-- ==== Sys2Proof/Laws/Prog.lean ====
section
/-! SUPPORT. What the shared operations can do: the shape of an answer, what running a command's pseudocode leaves alone, and one equation
per primitive. -/

namespace Sys2Proof.Machine

/-! ## Answers -/

theorem answerData_length (count n : Nat) (data : List Byte) : (answerData count n data).length = n := by
  simp [answerData]

/-- An `ok` answer carries exactly the data the primitive asks for (R70 to R74). -/
theorem Env.reply_data_length {e : Env} {op : Op} {data : List Byte} (h : e.reply op = .ok data) : data.length = op.dataLength := by
  unfold Env.reply at h
  split at h
  · split at h
    · cases h
    · cases h; exact answerData_length _ _ _
    · split at h
      · cases h; exact answerData_length _ _ _
      · cases h
  · rename_i hop
    cases h
    cases op <;> simp_all [Op.isAnswered, Op.dataLength]

/-- A scripted answer that carries the right number of bytes reaches the RCE as it is. -/
theorem answerData_exact (count : Nat) (data : List Byte) : answerData count data.length data = data := by
  apply List.ext_getElem
  · simp [answerData]
  · intro i h1 h2
    simp [answerData, List.getD_eq_getElem?_getD, List.getElem?_eq_getElem h2]

theorem Env.reply_scripted_ok {e : Env} {op : Op} {data : List Byte} {rest : List Answer} (hs : e.script = .ok data :: rest)
    (ha : op.isAnswered = true) (hl : data.length = op.dataLength) : e.reply op = .ok data := by
  simp only [Env.reply, ha, if_true, hs, ← hl, answerData_exact]

theorem Env.reply_scripted_fail {e : Env} {op : Op} {rest : List Answer} (hs : e.script = .fail :: rest)
    (ha : op.isAnswered = true) : e.reply op = .fail := by
  simp [Env.reply, ha, hs]

/-- A write is answered `fail` or `ok` without data (R71). -/
theorem State.reply_write (s : State) (a : Addr) (v : Byte) : s.reply (.write a v) = .fail ∨ s.reply (.write a v) = .ok [] := by
  cases h : s.reply (.write a v) with
  | fail => exact .inl rfl
  | ok data => exact .inr (by rw [List.length_eq_zero_iff.mp (Env.reply_data_length h)])

/-- A bus initialization is answered `fail` or `ok` without data (R70). -/
theorem State.reply_busInit (s : State) : s.reply .busInit = .fail ∨ s.reply .busInit = .ok [] := by
  cases h : s.reply .busInit with
  | fail => exact .inl rfl
  | ok data => exact .inr (by rw [List.length_eq_zero_iff.mp (Env.reply_data_length h)])

/-- A read is answered `fail` or `ok` with one byte (R72). -/
theorem State.reply_read (s : State) (a : Addr) : s.reply (.read a) = .fail ∨ ∃ b, s.reply (.read a) = .ok [b] := by
  cases h : s.reply (.read a) with
  | fail => exact .inl rfl
  | ok data =>
    obtain ⟨b, hb⟩ := List.length_eq_one_iff.mp (Env.reply_data_length h)
    exact .inr ⟨b, by rw [hb]⟩

/-- A burst write is answered `fail` or `ok` without data (R73). -/
theorem State.reply_burstWrite (s : State) (a : Addr) (n : Nat) :
    s.reply (.burstWrite a n) = .fail ∨ s.reply (.burstWrite a n) = .ok [] := by
  cases h : s.reply (.burstWrite a n) with
  | fail => exact .inl rfl
  | ok data => exact .inr (by rw [List.length_eq_zero_iff.mp (Env.reply_data_length h)])

/-- A burst read is answered `fail` or `ok` with `n` bytes (R74). -/
theorem State.reply_burstRead (s : State) (a : Addr) (n : Nat) :
    s.reply (.burstRead a n) = .fail ∨ ∃ data, s.reply (.burstRead a n) = .ok data ∧ data.length = n := by
  cases h : s.reply (.burstRead a n) with
  | fail => exact .inl rfl
  | ok data => exact .inr ⟨data, rfl, Env.reply_data_length h⟩

/-- A delay cannot fail (R76). -/
@[simp] theorem State.reply_delay (s : State) (ms : Nat) : s.reply (.delay ms) = .ok [] := rfl

/-! ## Operations issued in order -/

@[simp] theorem Env.replies_nil (e : Env) : e.replies [] = [] := rfl

@[simp] theorem Env.replies_cons (e : Env) (op : Op) (ops : List Op) :
    e.replies (op :: ops) = e.reply op :: (e.next op).replies ops := rfl

@[simp] theorem Env.after_nil (e : Env) : e.after [] = e := rfl

@[simp] theorem Env.after_cons (e : Env) (op : Op) (ops : List Op) : e.after (op :: ops) = (e.next op).after ops := rfl

@[simp] theorem State.entriesOf_nil (s : State) : s.entriesOf [] = [] := rfl

@[simp] theorem State.entriesOf_cons (s : State) (op : Op) (ops : List Op) :
    s.entriesOf (op :: ops) = { txn := op.onPort s.txbuf, answer := s.reply op } :: (s.transact op).entriesOf ops := rfl

/-- Issue operations one after another, with nothing between them. -/
def State.issueAll (s : State) : List Op → State
  | [] => s
  | op :: ops => (s.transact op).issueAll ops

/-- Delivering after a list of operations leaves the completed state. -/
theorem State.issueAll_deliver (s : State) (ops : List Op) (st : Status) (d : Word) :
    (s.issueAll ops).deliver st d = s.completed ops st d := by
  induction ops generalizing s with
  | nil => simp [State.issueAll, State.deliver, State.completed]
  | cons op ops ih =>
    rw [State.issueAll, ih]
    simp [State.completed, State.transact, State.reply, State.entriesOf]

theorem Env.after_append (e : Env) (xs ys : List Op) : e.after (xs ++ ys) = (e.after xs).after ys := by
  induction xs generalizing e with
  | nil => rfl
  | cons x xs ih => exact ih _

theorem Env.replies_append (e : Env) (xs ys : List Op) : e.replies (xs ++ ys) = e.replies xs ++ (e.after xs).replies ys := by
  induction xs generalizing e with
  | nil => rfl
  | cons x xs ih => simp [ih]

theorem State.issueAll_append (s : State) (xs ys : List Op) : s.issueAll (xs ++ ys) = (s.issueAll xs).issueAll ys := by
  induction xs generalizing s with
  | nil => rfl
  | cons x xs ih => exact ih _

/-! ## One equation per primitive -/

theorem regWriteElse_run (f : Prog) (a : Addr) (v : Byte) (k : Prog) (s : State) :
    (regWriteElse f a v k).run s =
      (match s.reply (.write a v) with
        | .ok _ => k
        | .fail => f).run (s.transact (.write a v)) := rfl

theorem regReadElse_run (f : Prog) (a : Addr) (k : Byte → Prog) (s : State) :
    (regReadElse f a k).run s =
      (match s.reply (.read a) with
        | .ok data => k (data.headD 0)
        | .fail => f).run (s.transact (.read a)) := rfl

theorem raise_run (st : Status) (s : State) : (raise st).run s = s.deliver st 0 := rfl

/-- `RegWrite(a, v)`: it goes on, or raises `REG_WRITE_FAILED` (R71). -/
theorem regWrite_run (a : Addr) (v : Byte) (k : Prog) (s : State) :
    (s.reply (.write a v) = .ok [] ∧ (regWrite a v k).run s = k.run (s.transact (.write a v))) ∨
      (s.reply (.write a v) = .fail ∧ (regWrite a v k).run s = (s.transact (.write a v)).deliver .regWriteFailed 0) := by
  rcases s.reply_write a v with h | h
  · exact .inr ⟨h, by simp [regWrite, regWriteElse_run, h, raise_run]⟩
  · exact .inl ⟨h, by simp [regWrite, regWriteElse_run, h]⟩

/-- `RegRead(a)`: it goes on with the byte read, or raises `REG_READ_FAILED` (R72). -/
theorem regRead_run (a : Addr) (k : Byte → Prog) (s : State) :
    (∃ b, s.reply (.read a) = .ok [b] ∧ (regRead a k).run s = (k b).run (s.transact (.read a))) ∨
      (s.reply (.read a) = .fail ∧ (regRead a k).run s = (s.transact (.read a)).deliver .regReadFailed 0) := by
  rcases s.reply_read a with h | ⟨b, h⟩
  · exact .inr ⟨h, by simp [regRead, regReadElse_run, h, raise_run]⟩
  · exact .inl ⟨b, h, by simp [regRead, regReadElse_run, h]⟩

/-! ## What every command leaves alone, and what it adds -/

/-- Running a command's pseudocode delivers exactly one response, adds to the trace, leaves the sequencer idle, and touches neither the
parameters, nor the host's moves, nor `txbuf`. -/
theorem Prog.run_frame (p : Prog) (s : State) :
    (∃ r, (p.run s).responses = s.responses ++ [r]) ∧ (∃ es, (p.run s).trace = s.trace ++ es) ∧ (p.run s).seq = Seq.idle ∧
      (p.run s).config = s.config ∧ (p.run s).inputs = s.inputs ∧ (p.run s).txbuf = s.txbuf := by
  induction p generalizing s with
  | respond st d => exact ⟨⟨_, rfl⟩, ⟨[], by simp [Prog.run]⟩, rfl, rfl, rfl, rfl⟩
  | respondPending => exact ⟨⟨_, rfl⟩, ⟨[], by simp [Prog.run]⟩, rfl, rfl, rfl, rfl⟩
  | issue op k ih =>
    obtain ⟨hr, ⟨es, he⟩, h⟩ := ih (s.reply op) (s.transact op)
    refine ⟨hr, ⟨{ txn := op.onPort s.txbuf, answer := s.reply op } :: es, ?_⟩, h⟩
    rw [Prog.run, he]
    simp
  | update u p ih => exact ih (s.apply u)
  | ask k ih => exact ih s.radio s

/-- Every meaning runs its command's pseudocode. -/
theorem exec_eq_run (i : Instr) (s : State) : exec i s = .next ((program s.config i).run s) := by
  cases i <;> rfl

end Sys2Proof.Machine
end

══════════

Write out exactly the lines above from the line with "fail (R76). -/" through the line with "e.after [] = e := rfl", both of them included, and leave out all other lines.

/-- A delay cannot fail (R76). -/
@[simp] theorem State.reply_delay (s : State) (ms : Nat) : s.reply (.delay ms) = .ok [] := rfl

/-! ## Operations issued in order -/

@[simp] theorem Env.replies_nil (e : Env) : e.replies [] = [] := rfl

@[simp] theorem Env.replies_cons (e : Env) (op : Op) (ops : List Op) :
    e.replies (op :: ops) = e.reply op :: (e.next op).replies ops := rfl

@[simp] theorem Env.after_nil (e : Env) : e.after [] = e := rfl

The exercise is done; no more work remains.